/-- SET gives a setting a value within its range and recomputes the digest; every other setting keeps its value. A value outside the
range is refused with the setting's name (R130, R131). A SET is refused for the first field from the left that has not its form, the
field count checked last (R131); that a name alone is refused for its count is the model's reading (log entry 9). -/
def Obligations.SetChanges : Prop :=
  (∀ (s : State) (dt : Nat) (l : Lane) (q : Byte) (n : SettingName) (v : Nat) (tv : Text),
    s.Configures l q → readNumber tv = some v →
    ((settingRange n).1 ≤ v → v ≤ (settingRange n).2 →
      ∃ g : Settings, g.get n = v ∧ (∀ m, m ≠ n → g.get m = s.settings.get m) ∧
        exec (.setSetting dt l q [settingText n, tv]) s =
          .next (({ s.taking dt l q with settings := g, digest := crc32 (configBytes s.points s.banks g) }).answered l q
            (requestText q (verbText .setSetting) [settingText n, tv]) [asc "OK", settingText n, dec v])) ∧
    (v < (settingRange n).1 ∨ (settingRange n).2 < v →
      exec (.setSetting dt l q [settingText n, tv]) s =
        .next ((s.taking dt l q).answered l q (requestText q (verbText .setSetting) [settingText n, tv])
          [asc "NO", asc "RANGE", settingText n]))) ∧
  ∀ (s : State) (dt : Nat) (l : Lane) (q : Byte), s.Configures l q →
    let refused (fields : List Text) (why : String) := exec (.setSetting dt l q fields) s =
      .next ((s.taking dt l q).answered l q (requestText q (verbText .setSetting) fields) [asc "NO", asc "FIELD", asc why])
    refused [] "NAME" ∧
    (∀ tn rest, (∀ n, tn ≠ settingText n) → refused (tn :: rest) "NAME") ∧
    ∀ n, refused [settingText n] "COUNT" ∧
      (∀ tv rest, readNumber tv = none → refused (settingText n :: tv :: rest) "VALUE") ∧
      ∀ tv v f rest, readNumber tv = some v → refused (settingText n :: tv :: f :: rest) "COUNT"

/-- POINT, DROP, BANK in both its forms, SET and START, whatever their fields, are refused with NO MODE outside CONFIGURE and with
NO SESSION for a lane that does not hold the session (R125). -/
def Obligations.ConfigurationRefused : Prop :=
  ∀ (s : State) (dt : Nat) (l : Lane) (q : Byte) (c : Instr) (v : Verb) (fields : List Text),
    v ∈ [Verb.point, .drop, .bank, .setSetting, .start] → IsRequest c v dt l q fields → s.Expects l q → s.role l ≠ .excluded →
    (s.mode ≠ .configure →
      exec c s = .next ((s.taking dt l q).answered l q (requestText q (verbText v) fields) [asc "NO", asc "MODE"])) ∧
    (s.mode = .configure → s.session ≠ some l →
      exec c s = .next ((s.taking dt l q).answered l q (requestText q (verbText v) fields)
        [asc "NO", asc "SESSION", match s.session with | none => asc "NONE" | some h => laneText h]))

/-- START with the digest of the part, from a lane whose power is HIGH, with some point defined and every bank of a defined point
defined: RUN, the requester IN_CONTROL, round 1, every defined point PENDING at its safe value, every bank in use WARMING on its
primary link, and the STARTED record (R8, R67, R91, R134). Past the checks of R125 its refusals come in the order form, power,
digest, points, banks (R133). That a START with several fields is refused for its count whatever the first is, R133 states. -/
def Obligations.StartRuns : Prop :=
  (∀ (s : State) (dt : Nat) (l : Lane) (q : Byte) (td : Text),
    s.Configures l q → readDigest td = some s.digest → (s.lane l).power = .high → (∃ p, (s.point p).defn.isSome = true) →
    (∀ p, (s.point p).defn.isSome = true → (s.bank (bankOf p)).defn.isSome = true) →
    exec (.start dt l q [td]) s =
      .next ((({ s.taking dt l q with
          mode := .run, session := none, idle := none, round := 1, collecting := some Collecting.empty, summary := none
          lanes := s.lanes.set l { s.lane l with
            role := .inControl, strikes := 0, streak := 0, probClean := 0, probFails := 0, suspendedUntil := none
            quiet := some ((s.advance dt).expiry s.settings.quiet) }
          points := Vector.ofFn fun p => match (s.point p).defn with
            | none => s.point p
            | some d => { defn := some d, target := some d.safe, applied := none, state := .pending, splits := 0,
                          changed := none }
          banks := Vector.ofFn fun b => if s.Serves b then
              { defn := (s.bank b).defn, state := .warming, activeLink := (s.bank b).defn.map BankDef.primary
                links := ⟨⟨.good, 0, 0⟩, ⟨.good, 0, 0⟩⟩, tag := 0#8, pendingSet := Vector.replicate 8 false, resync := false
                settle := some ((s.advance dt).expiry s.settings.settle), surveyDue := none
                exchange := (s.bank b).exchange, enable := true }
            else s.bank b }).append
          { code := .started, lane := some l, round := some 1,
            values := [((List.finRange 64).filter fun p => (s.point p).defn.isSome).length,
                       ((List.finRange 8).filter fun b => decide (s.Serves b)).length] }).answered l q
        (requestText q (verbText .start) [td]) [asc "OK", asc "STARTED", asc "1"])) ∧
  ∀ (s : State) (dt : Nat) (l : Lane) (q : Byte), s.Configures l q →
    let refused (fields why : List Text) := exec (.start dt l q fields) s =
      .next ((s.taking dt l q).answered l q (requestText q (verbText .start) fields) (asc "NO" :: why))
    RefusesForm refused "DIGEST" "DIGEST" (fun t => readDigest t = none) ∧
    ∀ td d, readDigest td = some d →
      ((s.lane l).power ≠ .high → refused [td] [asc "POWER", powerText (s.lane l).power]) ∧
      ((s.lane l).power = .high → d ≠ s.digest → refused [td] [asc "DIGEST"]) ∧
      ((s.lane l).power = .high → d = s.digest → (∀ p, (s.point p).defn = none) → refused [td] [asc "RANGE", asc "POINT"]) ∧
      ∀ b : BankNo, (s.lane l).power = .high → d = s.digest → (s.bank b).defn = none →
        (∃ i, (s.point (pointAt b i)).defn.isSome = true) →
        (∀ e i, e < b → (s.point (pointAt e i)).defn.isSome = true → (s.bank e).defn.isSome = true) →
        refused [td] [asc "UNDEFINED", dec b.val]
────────────────
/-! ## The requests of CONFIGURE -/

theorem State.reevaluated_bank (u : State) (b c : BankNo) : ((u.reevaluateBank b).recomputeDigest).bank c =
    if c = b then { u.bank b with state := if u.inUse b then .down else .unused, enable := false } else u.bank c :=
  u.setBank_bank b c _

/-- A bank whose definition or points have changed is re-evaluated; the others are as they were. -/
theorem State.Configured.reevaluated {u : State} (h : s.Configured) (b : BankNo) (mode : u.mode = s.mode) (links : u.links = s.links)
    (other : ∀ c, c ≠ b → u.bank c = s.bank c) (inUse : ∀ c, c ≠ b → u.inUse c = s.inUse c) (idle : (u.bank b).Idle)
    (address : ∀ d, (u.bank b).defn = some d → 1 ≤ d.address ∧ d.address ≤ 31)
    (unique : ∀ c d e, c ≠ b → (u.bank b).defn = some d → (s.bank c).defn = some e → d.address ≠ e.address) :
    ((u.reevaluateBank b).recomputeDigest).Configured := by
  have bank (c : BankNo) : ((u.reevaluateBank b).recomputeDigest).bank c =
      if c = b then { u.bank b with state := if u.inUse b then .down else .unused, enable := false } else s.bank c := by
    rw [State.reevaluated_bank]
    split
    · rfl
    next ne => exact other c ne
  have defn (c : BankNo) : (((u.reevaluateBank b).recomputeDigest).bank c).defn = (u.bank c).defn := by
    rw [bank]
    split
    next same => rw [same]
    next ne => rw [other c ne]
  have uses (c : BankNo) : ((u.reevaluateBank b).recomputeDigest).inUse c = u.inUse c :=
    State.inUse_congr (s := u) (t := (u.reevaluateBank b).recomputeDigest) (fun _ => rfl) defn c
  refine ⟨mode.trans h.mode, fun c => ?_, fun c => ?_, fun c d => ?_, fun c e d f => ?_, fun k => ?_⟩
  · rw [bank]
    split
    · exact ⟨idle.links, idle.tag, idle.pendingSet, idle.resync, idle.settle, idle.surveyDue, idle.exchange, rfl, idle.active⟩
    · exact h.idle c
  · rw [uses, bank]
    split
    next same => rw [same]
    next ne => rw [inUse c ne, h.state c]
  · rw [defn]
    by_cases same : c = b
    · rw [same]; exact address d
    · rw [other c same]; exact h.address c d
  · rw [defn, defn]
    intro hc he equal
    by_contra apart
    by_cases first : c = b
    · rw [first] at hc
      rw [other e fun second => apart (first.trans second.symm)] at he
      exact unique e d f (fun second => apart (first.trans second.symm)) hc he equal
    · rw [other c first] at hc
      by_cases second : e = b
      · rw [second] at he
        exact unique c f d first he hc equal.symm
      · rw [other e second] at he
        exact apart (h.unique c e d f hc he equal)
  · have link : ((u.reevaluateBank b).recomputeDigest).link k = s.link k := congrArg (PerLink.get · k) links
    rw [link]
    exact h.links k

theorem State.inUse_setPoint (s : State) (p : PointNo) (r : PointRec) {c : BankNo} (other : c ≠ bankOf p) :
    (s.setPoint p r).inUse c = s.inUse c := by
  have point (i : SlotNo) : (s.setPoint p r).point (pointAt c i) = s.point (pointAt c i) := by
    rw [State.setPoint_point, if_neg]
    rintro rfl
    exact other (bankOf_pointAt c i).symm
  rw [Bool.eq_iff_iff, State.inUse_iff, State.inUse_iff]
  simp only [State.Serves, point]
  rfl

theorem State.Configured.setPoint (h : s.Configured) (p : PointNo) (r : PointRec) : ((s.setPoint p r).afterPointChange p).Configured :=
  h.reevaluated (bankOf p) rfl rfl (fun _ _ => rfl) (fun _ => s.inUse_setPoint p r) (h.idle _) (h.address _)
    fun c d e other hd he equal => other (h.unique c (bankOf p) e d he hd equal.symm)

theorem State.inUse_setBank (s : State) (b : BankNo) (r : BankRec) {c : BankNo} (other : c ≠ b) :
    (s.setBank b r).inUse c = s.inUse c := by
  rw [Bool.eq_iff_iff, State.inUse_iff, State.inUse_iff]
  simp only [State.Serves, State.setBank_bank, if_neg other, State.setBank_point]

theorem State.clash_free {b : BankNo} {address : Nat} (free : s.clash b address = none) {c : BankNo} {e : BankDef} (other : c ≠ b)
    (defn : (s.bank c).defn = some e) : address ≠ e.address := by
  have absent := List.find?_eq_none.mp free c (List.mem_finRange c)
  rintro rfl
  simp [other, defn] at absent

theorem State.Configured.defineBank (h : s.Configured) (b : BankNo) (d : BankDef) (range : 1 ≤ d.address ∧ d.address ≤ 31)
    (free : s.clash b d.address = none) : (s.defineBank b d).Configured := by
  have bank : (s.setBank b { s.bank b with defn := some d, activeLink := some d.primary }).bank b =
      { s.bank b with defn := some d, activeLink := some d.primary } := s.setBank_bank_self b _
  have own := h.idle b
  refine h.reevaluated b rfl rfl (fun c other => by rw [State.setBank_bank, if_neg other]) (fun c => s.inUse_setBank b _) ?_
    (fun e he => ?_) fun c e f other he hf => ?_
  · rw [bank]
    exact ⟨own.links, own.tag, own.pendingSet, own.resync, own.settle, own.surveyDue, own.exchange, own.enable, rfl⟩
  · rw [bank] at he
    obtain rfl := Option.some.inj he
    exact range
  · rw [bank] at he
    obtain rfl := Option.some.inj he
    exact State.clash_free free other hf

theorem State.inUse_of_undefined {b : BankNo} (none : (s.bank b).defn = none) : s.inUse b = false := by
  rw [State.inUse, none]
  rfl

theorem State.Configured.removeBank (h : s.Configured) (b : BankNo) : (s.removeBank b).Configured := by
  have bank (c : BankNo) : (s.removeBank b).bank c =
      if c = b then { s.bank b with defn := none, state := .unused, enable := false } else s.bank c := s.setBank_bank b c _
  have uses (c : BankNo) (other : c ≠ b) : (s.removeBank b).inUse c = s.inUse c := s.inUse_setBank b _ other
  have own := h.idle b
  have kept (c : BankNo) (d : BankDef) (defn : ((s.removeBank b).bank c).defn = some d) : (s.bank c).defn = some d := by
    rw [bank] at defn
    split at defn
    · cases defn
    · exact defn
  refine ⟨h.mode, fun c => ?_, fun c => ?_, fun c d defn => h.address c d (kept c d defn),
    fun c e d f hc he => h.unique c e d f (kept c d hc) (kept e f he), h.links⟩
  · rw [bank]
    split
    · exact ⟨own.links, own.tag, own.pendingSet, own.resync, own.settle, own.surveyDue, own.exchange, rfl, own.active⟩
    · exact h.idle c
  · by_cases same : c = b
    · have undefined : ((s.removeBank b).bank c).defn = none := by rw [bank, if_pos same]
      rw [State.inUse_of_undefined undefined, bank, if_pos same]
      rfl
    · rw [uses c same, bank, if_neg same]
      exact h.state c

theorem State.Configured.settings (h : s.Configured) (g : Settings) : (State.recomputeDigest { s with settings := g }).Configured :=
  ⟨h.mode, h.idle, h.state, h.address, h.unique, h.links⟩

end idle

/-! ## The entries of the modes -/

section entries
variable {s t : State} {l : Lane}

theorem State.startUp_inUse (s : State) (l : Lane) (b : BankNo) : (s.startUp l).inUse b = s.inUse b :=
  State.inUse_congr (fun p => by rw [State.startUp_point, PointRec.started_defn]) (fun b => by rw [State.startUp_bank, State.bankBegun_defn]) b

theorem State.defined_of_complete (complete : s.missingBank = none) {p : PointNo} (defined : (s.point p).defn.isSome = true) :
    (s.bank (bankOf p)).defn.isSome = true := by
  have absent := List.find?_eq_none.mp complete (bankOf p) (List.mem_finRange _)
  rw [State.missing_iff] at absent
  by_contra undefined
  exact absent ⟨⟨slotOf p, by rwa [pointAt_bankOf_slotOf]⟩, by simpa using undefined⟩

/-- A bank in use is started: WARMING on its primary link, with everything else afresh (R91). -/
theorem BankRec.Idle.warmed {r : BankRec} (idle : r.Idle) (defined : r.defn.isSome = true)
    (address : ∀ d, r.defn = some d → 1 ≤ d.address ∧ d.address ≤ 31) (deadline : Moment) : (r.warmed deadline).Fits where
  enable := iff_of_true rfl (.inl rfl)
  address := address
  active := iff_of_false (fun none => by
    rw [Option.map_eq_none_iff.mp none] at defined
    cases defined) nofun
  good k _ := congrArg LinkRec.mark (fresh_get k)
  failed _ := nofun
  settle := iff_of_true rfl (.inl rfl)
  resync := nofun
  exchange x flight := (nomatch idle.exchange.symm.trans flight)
────────────────
EXERCISE:
Retrieve each line of the data in which the word "BankRec" can be found.

ANSWER FOR THE TASK:
theorem State.inUse_setBank (s : State) (b : BankNo) (r : BankRec) {c : BankNo} (other : c ≠ b) :
theorem BankRec.Idle.warmed {r : BankRec} (idle : r.Idle) (defined : r.defn.isSome = true)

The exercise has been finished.